= Beginning of Section =

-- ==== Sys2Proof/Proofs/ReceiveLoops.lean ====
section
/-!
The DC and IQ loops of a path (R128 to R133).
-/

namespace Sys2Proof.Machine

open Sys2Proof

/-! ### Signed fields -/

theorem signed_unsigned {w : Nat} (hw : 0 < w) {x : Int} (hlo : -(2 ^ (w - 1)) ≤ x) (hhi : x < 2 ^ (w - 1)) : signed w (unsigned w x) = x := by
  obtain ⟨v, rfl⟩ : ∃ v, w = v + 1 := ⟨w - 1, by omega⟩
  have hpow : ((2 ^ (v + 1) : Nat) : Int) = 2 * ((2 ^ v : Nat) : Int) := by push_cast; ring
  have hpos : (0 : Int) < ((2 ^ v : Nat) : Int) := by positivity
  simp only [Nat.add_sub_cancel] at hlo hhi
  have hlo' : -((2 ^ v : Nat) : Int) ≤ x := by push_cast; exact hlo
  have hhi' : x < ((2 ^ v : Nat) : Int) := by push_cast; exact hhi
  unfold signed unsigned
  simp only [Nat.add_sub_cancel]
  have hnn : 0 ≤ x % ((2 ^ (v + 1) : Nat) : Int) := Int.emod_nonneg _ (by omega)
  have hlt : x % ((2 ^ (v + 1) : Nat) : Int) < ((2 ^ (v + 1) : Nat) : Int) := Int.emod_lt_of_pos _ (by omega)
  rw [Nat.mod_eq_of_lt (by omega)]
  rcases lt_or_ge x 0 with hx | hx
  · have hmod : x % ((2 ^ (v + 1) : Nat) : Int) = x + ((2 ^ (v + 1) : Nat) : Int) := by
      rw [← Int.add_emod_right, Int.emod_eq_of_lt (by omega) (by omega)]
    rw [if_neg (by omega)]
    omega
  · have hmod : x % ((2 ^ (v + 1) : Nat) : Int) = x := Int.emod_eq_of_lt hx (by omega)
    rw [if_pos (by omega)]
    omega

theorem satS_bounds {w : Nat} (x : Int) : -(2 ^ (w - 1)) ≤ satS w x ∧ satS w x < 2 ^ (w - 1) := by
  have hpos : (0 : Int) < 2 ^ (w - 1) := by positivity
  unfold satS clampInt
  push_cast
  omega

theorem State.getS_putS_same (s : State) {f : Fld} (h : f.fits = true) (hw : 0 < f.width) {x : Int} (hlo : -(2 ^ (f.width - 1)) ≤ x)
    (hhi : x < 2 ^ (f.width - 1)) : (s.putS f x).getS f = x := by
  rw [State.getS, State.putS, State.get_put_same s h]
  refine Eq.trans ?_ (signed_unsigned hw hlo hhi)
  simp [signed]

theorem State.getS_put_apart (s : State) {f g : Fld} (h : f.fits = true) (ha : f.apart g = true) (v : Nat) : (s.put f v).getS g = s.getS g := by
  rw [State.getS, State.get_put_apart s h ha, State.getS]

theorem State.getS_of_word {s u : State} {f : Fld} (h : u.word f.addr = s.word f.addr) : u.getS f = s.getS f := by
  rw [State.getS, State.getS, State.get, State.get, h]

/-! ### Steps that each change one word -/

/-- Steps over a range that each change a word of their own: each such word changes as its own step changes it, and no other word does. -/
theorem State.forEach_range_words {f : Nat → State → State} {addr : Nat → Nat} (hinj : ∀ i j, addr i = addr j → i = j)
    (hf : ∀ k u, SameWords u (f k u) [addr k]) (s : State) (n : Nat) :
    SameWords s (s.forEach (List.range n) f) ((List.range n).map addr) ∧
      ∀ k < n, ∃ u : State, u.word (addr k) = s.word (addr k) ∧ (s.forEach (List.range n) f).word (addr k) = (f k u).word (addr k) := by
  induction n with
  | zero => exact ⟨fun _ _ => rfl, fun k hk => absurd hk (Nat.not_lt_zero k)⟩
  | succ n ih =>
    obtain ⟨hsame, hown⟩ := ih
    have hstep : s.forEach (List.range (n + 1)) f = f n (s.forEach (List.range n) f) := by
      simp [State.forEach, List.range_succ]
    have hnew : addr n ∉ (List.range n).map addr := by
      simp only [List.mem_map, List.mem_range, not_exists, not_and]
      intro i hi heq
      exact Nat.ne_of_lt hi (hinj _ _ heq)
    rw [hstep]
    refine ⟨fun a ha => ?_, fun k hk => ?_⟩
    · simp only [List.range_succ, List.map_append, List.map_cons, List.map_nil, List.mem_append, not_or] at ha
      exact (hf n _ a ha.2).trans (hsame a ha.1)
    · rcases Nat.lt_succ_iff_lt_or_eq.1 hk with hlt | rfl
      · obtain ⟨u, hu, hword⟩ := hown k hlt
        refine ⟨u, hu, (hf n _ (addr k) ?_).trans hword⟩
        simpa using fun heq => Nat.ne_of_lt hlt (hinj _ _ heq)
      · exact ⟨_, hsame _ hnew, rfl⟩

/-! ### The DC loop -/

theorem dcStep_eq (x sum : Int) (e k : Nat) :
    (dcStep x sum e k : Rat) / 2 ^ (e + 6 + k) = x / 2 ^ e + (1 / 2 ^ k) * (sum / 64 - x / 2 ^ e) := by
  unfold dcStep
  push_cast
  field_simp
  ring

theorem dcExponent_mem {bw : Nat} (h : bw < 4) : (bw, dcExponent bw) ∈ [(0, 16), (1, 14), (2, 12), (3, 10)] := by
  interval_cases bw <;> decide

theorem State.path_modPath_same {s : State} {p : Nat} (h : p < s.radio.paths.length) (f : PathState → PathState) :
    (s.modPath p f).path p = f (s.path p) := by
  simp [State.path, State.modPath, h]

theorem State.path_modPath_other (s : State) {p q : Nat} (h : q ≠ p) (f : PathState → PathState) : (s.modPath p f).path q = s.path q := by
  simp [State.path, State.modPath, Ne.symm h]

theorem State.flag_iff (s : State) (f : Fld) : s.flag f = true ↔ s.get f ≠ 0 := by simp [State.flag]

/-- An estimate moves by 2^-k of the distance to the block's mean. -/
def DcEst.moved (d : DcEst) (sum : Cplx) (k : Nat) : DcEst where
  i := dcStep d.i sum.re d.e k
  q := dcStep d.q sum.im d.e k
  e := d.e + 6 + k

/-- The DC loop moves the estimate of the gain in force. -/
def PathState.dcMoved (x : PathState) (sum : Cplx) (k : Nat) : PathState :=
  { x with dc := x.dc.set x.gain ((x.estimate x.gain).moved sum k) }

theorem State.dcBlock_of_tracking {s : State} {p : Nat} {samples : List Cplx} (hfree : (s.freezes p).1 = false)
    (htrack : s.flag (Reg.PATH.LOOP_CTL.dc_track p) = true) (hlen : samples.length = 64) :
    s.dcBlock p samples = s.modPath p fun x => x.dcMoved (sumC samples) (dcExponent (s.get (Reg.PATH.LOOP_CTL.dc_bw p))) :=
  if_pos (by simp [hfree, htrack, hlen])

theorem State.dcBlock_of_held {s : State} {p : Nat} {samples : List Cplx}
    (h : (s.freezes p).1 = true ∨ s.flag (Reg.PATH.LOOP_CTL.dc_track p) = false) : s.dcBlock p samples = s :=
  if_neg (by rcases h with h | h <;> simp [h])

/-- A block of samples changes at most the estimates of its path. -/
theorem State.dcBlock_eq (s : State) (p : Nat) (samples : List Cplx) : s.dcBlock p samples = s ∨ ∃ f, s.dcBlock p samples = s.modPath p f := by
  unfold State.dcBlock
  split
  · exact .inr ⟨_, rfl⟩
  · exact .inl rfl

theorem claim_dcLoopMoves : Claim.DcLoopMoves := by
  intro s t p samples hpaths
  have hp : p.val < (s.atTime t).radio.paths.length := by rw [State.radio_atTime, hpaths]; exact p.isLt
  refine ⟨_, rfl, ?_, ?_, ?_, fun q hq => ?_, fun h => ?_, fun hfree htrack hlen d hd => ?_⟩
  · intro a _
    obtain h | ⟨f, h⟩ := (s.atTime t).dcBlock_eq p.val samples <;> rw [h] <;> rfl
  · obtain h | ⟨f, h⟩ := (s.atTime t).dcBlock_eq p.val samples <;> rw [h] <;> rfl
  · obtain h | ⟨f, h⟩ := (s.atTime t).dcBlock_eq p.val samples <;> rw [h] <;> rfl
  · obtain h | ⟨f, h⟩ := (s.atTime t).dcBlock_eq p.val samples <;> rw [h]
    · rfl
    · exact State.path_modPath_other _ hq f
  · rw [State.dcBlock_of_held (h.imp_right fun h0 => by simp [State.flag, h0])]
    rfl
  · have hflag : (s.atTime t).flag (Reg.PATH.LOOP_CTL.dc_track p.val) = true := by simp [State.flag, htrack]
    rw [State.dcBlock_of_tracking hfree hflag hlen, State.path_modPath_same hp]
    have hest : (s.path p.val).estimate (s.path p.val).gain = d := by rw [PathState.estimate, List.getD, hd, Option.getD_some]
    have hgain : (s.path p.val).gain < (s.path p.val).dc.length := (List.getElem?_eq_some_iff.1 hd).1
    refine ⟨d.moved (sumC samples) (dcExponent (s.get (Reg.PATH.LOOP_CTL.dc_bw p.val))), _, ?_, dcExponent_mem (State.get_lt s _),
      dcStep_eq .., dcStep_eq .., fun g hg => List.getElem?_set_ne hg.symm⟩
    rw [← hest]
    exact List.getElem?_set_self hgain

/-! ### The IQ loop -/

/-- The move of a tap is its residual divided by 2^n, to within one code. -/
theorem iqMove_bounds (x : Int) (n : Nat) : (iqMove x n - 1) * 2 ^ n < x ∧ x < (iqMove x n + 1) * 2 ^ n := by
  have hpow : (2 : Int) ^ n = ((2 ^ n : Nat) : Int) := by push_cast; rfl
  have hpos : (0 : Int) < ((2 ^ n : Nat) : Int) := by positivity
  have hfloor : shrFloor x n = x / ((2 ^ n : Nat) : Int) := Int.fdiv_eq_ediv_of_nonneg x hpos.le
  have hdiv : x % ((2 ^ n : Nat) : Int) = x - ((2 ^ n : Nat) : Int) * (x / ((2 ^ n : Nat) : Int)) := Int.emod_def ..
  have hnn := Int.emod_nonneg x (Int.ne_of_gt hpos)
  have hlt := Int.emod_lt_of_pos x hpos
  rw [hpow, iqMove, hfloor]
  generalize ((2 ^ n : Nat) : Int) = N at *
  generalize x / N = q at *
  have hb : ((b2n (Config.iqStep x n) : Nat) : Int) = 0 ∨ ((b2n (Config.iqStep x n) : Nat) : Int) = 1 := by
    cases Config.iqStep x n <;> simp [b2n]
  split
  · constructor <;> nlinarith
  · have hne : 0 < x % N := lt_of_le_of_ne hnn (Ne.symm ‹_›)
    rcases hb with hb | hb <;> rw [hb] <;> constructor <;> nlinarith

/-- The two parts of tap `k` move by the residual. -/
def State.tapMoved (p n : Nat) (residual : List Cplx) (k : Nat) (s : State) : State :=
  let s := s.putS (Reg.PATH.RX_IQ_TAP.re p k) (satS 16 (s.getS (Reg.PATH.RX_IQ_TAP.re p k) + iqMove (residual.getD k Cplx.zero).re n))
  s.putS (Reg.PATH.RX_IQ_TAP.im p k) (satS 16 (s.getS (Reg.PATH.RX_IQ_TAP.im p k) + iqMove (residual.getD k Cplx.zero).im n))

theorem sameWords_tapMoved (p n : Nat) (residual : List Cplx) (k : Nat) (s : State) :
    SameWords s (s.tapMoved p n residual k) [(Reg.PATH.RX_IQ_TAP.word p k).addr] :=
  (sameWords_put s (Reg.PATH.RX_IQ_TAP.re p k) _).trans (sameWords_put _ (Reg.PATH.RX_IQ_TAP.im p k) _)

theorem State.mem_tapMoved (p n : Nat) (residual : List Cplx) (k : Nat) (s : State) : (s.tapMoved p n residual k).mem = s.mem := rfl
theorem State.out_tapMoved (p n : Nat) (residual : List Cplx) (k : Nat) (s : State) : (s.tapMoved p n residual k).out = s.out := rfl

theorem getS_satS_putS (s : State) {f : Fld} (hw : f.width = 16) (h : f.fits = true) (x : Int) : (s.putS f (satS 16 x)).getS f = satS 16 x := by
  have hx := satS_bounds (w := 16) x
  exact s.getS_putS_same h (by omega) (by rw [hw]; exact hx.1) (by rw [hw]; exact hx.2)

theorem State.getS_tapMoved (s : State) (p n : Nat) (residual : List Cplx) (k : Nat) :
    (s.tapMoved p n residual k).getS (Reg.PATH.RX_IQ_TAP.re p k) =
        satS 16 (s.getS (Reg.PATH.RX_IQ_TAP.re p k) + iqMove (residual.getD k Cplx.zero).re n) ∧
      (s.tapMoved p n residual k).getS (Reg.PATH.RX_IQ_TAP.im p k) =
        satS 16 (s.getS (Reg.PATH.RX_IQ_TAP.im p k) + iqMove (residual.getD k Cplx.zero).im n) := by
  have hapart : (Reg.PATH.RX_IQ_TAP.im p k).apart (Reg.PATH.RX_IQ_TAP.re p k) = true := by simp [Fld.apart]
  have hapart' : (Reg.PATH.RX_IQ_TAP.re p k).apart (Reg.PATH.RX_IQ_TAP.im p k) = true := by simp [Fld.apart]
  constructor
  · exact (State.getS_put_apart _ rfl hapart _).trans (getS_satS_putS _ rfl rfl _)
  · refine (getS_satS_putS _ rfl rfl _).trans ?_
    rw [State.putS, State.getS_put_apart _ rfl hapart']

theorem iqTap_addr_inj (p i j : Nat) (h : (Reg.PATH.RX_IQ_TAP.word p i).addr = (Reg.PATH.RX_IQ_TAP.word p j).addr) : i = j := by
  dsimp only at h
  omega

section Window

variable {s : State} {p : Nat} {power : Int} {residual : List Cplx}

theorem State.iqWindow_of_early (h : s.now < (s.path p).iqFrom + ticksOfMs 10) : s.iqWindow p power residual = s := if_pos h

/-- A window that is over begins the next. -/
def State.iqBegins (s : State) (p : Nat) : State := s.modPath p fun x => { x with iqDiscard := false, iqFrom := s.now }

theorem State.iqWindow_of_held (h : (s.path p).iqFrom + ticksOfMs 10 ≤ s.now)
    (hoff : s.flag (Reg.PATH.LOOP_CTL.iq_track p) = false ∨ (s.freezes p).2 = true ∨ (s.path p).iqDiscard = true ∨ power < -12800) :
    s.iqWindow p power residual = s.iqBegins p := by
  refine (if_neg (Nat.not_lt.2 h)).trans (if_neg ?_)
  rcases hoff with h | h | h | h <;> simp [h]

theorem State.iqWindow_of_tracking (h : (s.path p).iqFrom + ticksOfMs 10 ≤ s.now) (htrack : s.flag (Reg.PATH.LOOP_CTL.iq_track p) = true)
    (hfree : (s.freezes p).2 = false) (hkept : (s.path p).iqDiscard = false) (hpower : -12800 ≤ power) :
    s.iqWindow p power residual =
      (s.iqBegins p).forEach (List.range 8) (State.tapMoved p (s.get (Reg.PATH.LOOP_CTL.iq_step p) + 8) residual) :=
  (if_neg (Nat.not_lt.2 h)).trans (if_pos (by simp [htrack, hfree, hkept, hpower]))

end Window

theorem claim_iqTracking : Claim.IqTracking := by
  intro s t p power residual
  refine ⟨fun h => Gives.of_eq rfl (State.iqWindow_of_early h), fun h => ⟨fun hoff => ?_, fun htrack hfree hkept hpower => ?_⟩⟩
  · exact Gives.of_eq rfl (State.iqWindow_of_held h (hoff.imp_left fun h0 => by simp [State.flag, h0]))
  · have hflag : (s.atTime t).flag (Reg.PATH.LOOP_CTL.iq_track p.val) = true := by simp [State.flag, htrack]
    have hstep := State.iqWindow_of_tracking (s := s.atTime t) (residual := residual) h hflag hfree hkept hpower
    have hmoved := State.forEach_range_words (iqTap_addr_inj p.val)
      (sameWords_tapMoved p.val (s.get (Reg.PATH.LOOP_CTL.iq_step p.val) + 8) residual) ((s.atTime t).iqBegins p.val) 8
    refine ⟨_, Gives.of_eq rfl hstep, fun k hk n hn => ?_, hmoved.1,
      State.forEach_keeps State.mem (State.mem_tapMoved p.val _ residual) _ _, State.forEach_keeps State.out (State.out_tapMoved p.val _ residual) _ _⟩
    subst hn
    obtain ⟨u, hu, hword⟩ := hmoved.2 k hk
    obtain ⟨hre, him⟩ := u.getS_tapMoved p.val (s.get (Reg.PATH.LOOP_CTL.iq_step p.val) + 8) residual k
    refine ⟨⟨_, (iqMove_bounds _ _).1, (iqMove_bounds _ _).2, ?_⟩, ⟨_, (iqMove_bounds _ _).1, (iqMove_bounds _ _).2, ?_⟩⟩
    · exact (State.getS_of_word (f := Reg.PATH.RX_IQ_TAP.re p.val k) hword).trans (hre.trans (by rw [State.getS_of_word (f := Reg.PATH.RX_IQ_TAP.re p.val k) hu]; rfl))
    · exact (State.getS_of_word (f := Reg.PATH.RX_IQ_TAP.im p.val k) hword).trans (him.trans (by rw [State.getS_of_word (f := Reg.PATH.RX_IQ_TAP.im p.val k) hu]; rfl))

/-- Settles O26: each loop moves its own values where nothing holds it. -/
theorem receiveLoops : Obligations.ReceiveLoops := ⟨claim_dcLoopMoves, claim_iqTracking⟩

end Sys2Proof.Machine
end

= End of Section =
= Beginning of Section =

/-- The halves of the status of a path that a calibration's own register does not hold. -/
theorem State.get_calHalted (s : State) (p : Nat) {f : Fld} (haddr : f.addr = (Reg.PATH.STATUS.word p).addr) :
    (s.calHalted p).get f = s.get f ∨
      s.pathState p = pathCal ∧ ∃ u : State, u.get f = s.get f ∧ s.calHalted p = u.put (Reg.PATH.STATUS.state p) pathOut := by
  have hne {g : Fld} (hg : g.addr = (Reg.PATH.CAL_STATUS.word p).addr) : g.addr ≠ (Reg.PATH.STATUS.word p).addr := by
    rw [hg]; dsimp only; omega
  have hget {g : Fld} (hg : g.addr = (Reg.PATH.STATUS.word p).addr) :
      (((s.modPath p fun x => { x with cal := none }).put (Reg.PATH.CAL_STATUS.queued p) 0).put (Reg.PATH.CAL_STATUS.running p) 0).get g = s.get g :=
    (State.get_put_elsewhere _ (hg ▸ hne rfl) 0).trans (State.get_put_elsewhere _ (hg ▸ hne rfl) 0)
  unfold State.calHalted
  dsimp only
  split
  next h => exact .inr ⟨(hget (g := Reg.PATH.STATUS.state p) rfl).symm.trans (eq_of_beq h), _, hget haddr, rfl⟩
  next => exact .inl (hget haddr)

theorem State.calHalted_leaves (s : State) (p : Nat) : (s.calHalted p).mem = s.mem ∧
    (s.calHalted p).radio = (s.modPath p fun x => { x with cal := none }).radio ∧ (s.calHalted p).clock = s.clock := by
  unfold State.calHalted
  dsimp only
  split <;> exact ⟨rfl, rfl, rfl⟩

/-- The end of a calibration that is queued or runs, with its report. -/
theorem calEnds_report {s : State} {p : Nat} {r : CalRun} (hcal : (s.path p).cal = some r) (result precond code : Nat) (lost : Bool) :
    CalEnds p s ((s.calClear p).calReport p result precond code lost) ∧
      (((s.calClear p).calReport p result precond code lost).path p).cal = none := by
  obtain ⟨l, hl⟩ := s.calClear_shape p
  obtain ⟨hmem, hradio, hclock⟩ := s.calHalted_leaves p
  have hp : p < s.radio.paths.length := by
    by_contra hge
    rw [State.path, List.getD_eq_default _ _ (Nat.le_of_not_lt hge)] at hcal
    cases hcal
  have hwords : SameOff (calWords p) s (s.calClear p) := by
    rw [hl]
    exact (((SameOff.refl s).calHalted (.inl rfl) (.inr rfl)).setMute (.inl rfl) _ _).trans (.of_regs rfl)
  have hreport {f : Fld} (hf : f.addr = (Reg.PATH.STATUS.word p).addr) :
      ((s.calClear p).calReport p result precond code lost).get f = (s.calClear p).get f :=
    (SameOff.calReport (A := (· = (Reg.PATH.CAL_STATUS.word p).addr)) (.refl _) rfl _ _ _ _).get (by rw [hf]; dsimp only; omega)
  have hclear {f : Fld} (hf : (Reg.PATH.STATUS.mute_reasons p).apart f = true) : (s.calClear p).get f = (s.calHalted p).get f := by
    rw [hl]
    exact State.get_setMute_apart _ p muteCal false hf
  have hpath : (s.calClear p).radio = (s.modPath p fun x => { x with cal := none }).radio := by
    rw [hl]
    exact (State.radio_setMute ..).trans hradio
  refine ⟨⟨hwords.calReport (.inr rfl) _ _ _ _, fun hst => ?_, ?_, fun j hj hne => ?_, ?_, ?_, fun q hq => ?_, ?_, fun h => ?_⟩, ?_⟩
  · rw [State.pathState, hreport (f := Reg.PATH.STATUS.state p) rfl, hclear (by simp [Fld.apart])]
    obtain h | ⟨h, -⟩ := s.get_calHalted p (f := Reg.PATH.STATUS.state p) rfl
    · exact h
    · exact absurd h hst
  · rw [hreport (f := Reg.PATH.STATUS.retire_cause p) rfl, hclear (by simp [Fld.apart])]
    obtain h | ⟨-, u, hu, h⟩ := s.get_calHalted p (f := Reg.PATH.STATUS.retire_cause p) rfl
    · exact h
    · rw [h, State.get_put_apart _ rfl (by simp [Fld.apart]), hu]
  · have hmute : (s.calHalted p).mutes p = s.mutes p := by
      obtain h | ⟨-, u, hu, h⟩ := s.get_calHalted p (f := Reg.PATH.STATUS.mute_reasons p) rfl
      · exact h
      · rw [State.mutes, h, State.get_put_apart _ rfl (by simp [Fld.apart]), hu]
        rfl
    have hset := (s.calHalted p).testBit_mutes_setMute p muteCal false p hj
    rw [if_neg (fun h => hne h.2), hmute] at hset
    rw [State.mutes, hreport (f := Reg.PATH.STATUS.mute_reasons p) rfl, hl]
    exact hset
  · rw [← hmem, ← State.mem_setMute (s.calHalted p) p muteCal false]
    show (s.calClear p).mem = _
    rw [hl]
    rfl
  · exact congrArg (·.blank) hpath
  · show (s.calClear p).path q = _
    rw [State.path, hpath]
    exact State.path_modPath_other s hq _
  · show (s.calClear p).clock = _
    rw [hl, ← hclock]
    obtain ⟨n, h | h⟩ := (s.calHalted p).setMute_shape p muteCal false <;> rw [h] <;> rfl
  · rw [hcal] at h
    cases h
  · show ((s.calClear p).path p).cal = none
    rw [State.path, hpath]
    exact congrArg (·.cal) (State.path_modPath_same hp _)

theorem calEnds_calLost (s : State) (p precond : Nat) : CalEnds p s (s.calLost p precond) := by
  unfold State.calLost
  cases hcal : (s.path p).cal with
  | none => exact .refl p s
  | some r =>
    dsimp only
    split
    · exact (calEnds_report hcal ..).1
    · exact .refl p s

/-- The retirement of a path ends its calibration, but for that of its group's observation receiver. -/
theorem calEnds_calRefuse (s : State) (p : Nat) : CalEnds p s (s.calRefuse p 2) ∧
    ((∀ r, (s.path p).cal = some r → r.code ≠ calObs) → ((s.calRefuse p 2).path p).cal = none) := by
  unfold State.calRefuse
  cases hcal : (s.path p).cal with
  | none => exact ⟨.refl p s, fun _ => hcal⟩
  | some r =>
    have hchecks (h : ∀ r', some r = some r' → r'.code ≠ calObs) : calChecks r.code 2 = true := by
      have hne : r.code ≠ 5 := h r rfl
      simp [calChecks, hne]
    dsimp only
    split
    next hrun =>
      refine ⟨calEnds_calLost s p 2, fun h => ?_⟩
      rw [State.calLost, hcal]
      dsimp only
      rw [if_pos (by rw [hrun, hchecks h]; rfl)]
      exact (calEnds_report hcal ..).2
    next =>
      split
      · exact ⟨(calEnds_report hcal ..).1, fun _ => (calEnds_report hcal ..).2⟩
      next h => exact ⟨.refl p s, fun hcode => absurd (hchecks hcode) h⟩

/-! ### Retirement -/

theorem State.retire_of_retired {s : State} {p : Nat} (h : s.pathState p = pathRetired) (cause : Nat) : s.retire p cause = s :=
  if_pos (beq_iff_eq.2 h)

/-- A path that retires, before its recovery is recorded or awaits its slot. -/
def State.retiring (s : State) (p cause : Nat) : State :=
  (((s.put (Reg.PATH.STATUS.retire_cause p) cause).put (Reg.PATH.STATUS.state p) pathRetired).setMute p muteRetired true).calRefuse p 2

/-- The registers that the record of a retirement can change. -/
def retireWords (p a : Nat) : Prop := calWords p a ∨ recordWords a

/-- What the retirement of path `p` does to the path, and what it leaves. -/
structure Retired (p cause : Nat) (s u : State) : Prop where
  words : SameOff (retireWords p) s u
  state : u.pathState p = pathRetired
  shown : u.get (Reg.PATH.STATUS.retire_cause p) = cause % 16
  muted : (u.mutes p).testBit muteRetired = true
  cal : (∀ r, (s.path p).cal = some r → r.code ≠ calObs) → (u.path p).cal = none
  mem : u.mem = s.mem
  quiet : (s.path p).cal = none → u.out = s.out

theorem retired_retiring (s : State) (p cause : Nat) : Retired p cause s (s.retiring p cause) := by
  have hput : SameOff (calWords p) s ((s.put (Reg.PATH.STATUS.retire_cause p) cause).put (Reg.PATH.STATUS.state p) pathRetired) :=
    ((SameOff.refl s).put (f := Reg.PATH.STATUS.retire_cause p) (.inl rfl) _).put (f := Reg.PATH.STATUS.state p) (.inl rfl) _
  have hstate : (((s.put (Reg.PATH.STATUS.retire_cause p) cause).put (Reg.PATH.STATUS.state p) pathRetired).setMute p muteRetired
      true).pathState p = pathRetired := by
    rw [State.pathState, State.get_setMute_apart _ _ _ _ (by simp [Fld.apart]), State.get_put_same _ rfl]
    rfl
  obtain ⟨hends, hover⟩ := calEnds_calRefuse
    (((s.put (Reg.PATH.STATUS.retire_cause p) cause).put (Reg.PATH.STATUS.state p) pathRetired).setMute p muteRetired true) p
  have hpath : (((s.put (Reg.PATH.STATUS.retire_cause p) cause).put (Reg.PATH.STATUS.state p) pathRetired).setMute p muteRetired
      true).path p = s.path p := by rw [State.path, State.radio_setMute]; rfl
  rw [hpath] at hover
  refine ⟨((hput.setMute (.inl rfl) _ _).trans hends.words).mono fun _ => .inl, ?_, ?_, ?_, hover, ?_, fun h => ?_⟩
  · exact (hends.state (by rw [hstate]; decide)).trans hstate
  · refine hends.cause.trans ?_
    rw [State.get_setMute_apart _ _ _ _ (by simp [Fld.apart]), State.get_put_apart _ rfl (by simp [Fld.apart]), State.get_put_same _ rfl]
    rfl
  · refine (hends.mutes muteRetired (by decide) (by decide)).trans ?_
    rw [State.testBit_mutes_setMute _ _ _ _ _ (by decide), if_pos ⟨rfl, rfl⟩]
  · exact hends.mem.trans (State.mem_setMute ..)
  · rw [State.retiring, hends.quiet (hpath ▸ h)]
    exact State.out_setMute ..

= End of Section =

__Exercise directions__:
In the listing above, find the line containing "have hpath : (((s.put" and the line containing "(by decide)).trans ?_". Output them and every line between, exactly, and nothing else.

__Worked solution__:
  have hpath : (((s.put (Reg.PATH.STATUS.retire_cause p) cause).put (Reg.PATH.STATUS.state p) pathRetired).setMute p muteRetired
      true).path p = s.path p := by rw [State.path, State.radio_setMute]; rfl
  rw [hpath] at hover
  refine ⟨((hput.setMute (.inl rfl) _ _).trans hends.words).mono fun _ => .inl, ?_, ?_, ?_, hover, ?_, fun h => ?_⟩
  · exact (hends.state (by rw [hstate]; decide)).trans hstate
  · refine hends.cause.trans ?_
    rw [State.get_setMute_apart _ _ _ _ (by simp [Fld.apart]), State.get_put_apart _ rfl (by simp [Fld.apart]), State.get_put_same _ rfl]
    rfl
  · refine (hends.mutes muteRetired (by decide) (by decide)).trans ?_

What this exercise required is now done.